------ DATA PROVIDED
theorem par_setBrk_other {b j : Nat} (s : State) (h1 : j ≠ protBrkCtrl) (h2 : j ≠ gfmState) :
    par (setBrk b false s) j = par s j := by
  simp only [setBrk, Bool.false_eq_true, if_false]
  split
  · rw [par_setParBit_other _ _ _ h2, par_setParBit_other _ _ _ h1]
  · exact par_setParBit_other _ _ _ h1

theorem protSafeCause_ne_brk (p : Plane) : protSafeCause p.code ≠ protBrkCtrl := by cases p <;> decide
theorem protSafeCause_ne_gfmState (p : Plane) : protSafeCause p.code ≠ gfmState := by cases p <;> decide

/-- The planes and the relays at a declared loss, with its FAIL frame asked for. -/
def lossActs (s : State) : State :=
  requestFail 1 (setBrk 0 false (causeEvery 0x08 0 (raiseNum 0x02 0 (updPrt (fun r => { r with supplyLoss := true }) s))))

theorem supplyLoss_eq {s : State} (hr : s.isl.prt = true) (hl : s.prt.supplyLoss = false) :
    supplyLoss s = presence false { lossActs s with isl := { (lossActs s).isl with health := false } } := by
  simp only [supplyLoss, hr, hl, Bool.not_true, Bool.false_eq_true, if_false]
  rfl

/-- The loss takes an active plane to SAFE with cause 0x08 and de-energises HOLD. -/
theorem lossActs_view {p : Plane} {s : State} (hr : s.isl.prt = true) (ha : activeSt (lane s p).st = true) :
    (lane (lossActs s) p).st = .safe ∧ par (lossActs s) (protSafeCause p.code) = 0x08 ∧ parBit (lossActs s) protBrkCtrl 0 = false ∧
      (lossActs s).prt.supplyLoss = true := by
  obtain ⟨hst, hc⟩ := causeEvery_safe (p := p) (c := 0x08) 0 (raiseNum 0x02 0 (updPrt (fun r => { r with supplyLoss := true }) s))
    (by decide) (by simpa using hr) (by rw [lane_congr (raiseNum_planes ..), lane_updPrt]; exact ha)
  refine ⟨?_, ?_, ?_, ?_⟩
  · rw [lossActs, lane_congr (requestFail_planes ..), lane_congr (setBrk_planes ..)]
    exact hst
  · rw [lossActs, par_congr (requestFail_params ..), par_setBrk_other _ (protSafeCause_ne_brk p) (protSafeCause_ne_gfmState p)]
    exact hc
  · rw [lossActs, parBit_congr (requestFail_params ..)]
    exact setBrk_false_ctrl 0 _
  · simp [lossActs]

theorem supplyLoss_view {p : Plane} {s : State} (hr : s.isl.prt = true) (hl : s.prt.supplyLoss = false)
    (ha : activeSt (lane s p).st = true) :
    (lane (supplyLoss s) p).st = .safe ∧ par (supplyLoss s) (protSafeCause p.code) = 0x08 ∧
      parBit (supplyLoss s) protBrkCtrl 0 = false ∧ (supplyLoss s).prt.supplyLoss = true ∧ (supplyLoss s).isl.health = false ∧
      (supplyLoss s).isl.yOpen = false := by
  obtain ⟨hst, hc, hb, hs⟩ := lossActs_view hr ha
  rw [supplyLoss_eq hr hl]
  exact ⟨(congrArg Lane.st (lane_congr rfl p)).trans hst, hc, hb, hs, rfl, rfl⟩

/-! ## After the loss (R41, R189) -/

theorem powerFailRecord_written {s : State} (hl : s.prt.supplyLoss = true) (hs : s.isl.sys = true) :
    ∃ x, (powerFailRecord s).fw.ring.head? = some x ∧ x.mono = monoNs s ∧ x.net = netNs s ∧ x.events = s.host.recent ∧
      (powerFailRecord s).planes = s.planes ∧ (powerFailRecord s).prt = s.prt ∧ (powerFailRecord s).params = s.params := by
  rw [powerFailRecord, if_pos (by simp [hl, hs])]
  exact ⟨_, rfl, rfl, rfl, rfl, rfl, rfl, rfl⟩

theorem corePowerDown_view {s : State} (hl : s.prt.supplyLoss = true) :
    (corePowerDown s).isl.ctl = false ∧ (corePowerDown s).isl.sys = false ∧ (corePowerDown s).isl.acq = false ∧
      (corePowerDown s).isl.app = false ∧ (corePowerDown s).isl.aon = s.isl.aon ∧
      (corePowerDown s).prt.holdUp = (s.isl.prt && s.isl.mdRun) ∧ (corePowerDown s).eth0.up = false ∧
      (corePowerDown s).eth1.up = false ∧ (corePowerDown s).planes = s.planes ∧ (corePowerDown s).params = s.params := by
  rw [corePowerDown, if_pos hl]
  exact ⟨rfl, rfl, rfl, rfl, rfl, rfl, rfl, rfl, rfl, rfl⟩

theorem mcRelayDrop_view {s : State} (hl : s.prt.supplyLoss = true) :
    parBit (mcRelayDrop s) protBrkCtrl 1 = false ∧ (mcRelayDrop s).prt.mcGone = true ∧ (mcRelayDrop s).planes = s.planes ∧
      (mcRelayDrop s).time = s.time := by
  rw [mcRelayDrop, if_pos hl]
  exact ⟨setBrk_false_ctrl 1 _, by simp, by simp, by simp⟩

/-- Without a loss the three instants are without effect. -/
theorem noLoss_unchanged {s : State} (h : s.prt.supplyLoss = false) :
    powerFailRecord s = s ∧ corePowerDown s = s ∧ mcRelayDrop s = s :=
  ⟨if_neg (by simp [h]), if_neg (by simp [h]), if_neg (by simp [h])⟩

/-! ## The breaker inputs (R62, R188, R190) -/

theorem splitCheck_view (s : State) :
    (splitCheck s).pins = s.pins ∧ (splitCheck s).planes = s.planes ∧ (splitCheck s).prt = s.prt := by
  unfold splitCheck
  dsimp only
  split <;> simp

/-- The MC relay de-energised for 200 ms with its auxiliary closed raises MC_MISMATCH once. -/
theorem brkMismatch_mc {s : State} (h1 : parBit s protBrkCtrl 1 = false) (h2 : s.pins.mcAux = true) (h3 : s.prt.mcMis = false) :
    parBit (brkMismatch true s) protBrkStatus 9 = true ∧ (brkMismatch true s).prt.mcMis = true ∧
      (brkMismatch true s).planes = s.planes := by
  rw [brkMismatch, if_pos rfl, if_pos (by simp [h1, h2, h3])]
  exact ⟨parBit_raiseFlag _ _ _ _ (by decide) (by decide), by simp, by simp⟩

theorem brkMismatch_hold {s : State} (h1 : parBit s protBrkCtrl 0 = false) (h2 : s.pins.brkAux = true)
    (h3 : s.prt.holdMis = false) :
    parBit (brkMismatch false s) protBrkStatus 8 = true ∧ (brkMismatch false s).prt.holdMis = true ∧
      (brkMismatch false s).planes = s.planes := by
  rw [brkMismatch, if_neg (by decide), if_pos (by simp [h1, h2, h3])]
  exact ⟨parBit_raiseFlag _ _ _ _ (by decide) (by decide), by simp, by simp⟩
------------
EXERCISE PROMPT:
One number answers this exercise: the count of lines above in which the word "mcMis" appears.

SOLUTION TO THE EXERCISE:
2